:: AVAILABLE DATA
-- ==== Sys2Proof/Machine/Members.lean ====
section
/-! DEFINITION. Machine/Members.lean: membership and its loss (R347, R350), enumeration (R342, R343, R358), groups, heartbeats and the
decision after a loss (R348, R349), joins (R352), and the link tick (R344). -/
namespace Sys2Proof.Machine
open Sys2Proof

/-- The lowest engine of a mask. -/
def lowest (m : Word) : Nat := ((List.range 32).find? (fun e => bitAt m e)).getD 32

/-- The tick root: engine 0, or the lowest member where it is outside (R344). -/
def tickRootOf (s : State) : Nat := lowest s.links.members

/-! ### What the loss of engines does -/

/-- The enabled buffers of a core whose source is a lost engine are marked: their halo waits, now and later, end (R209, Table 09.2). -/
def loseSources (lost : Word) (k : Core) : Core :=
  { k with halo := { k.halo with bufs := k.halo.bufs.map (fun b =>
      if hbEnabled b ∧ (hbSource b).1 = 2 ∧ bitAt lost (hbSource b).2 then { b with lost := true } else b) } }

/-- The engine on which a running command of a channel depends and which is lost: a remote halo target or a member of its
group. -/
def lostTarget (s : State) (lost : Word) (cfg : Vector Word 64) : Option (Nat × Nat × Nat) :=
  if dxOp cfg = 6 ∧ 2 ≤ dxTarget cfg ∧ bitAt lost (dxEngine cfg).toNat then some (2, (dxEngine cfg).toNat, dxTarget cfg - 2)
  else if dxOp cfg = 0 ∧ dxDs cfg = 7 ∧ dxGroupMask s cfg &&& lost ≠ 0 then some (3, lowest (dxGroupMask s cfg &&& lost), 0)
  else none

/-- Engines that have joined again are sources once more. -/
def findSources (joined : Word) (k : Core) : Core :=
  { k with halo := { k.halo with bufs := k.halo.bufs.map (fun b => { b with lost := b.lost && !(bitAt joined (hbSource b).2) }) } }

/-- A channel's command depends on a lost engine (R188, R209): a halo credit wait is the last that halted its core; the lost receivers of
its transfers are awaited no longer, and the core halts. In a halting core the channel drains. -/
def loseChan (lost : Word) (c : CoreId) (ch : ChanId) (s : State) : State :=
  match (dxChan s c ch).run with
  | none => s
  | some r =>
    match lostTarget s lost r.cfg with
    | none => s
    | some (source, e, port) =>
      let s := if r.haloWait.isSome ∧ coreLive s c then haloNote c (haloLastWord true (dxTarget r.cfg) e) s else s
      dxOwnHalt c ch (linkLost source e port 3 r.cmd.set.val) (modDxRun c ch (fun r => { r with
        out := r.out.map (fun t => if t.target = .haloNext ∨ t.target = .haloPrev then t else { t with members := t.members &&& ~~~ lost }) }) s)

/-- The halts of a core whose waits or commands depend on lost engines (R188, R209). -/
def loseCore (lost : Word) (c : CoreId) (s : State) : State :=
  forAll (List.finRange 4) (loseChan lost c) (haloLostWaits c (modCore c (loseSources lost) s))

/-- The flits of a class that have arrived of a source's run whose last flit has not. -/
def partRun (s : State) (cls : Fin 4) (src : Nat) : List (LinkId × Flit) :=
  ((s.links.rx.filter (fun x => decide (x.2.cls = cls) && decide (x.2.src.toNat = src))).reverse.takeWhile (fun x => !x.2.last)).reverse

/-- What has come in of the runs of lost engines and is not whole is dropped: their pair sequences start anew when they join again. -/
def dropParts (lost : Word) (s : State) : State :=
  forAll ((List.range 32).filter (fun e => bitAt lost e)) (fun e s => dropRx (partRun s 0 e ++ partRun s 1 e) s) s

/-- Engines leave the membership: waits and paths to them end, their runs are not sent again, proxies of their fences have
err, and their subscriptions end (R347, R350). -/
def loseEngines (lost : Word) (s : State) : State :=
  let s := forAll (List.finRange 6) (loseCore lost) s
  let gone (e : BitVec 5) : Bool := bitAt lost e.toNat
  let s := modLinks (fun k => { k with
    sent := k.sent.filter (fun r => !(gone r.dst)), ports := k.ports.map (fun p => { p with
        sendq := p.sendq.filter (fun f => !(gone f.dst) || hopwise f) }) }) s
  let s := cancelProxies (fun x => bitAt lost x.engine) stPartitioned (dropParts lost s)
  let s := { s with host := { s.host with proxies := s.host.proxies.map (fun x => if bitAt lost x.engine then { x with err := true } else x) } }
  groupAck lost (settle (dropSubs (fun u => bitAt lost u.engine) s))

/-! ### MEMBERSHIP (R343, R350) -/

/-- What a MEMBERSHIP message says. -/
structure Membership where
  mask : Word
  epoch : Half
  topo : Nat
  x : Nat
  y : Nat
  count : Nat
  config : Word
  groups : Vector Word 16
  tickSys : Nat
  deriving DecidableEq, Repr

/-- The payload of MEMBERSHIP (Table 15.3). -/
def memberBytes (m : Membership) : List Byte :=
  leBytes 4 m.mask.toNat ++ leBytes 2 m.epoch.toNat ++ leBytes 1 m.topo ++ leBytes 1 m.x ++ leBytes 1 m.y ++ leBytes 3 m.count
    ++ leBytes 4 m.config.toNat ++ m.groups.toList.flatMap (fun g => leBytes 4 g.toNat) ++ leBytes 4 m.tickSys

/-- The message that a flit carries. -/
def memberOf (f : Flit) : Membership :=
  { mask := BitVec.ofNat 32 (msgNum f 0 4), epoch := BitVec.ofNat 16 (msgNum f 4 2), topo := msgNum f 6 1, x := msgNum f 7 1,
    y := msgNum f 8 1, count := msgNum f 9 1, config := BitVec.ofNat 32 (msgNum f 12 4),
    groups := Vector.ofFn (fun i : Fin 16 => BitVec.ofNat 32 (msgNum f (16 + 4 * i.val) 4)), tickSys := msgNum f 80 4 }

/-- The membership that the engine holds. -/
def heldMembers (s : State) : Membership :=
  let k := s.links
  { mask := k.members, epoch := k.epoch, topo := k.topo.toNat, x := linkX k, y := linkY k, count := k.count.toNat,
    config := k.config, groups := k.groups, tickSys := k.tickSys.toNat }

/-- MEMBERSHIP goes out on ports. -/
def sendMembers (ports : List LinkId) (m : Membership) (s : State) : State := forAll ports (fun l => sendNext l 2 (memberBytes m)) s

/-- A value for the engines of a mask. -/
def setWhere {α : Type} (mask : Word) (v : α) (x : Vector α 32) : Vector α 32 := x.mapFinIdx (fun i a _ => if bitAt mask i then v else a)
::::
▶ _TO DO_:
Only the lines from the top of the data through the line that contains "if dxOp cfg = 6" should be quoted, exactly as they stand.

▶ _RESPONSE AREA_:
-- ==== Sys2Proof/Machine/Members.lean ====
section
/-! DEFINITION. Machine/Members.lean: membership and its loss (R347, R350), enumeration (R342, R343, R358), groups, heartbeats and the
decision after a loss (R348, R349), joins (R352), and the link tick (R344). -/
namespace Sys2Proof.Machine
open Sys2Proof

/-- The lowest engine of a mask. -/
def lowest (m : Word) : Nat := ((List.range 32).find? (fun e => bitAt m e)).getD 32

/-- The tick root: engine 0, or the lowest member where it is outside (R344). -/
def tickRootOf (s : State) : Nat := lowest s.links.members

/-! ### What the loss of engines does -/

/-- The enabled buffers of a core whose source is a lost engine are marked: their halo waits, now and later, end (R209, Table 09.2). -/
def loseSources (lost : Word) (k : Core) : Core :=
  { k with halo := { k.halo with bufs := k.halo.bufs.map (fun b =>
      if hbEnabled b ∧ (hbSource b).1 = 2 ∧ bitAt lost (hbSource b).2 then { b with lost := true } else b) } }

/-- The engine on which a running command of a channel depends and which is lost: a remote halo target or a member of its
group. -/
def lostTarget (s : State) (lost : Word) (cfg : Vector Word 64) : Option (Nat × Nat × Nat) :=
  if dxOp cfg = 6 ∧ 2 ≤ dxTarget cfg ∧ bitAt lost (dxEngine cfg).toNat then some (2, (dxEngine cfg).toNat, dxTarget cfg - 2)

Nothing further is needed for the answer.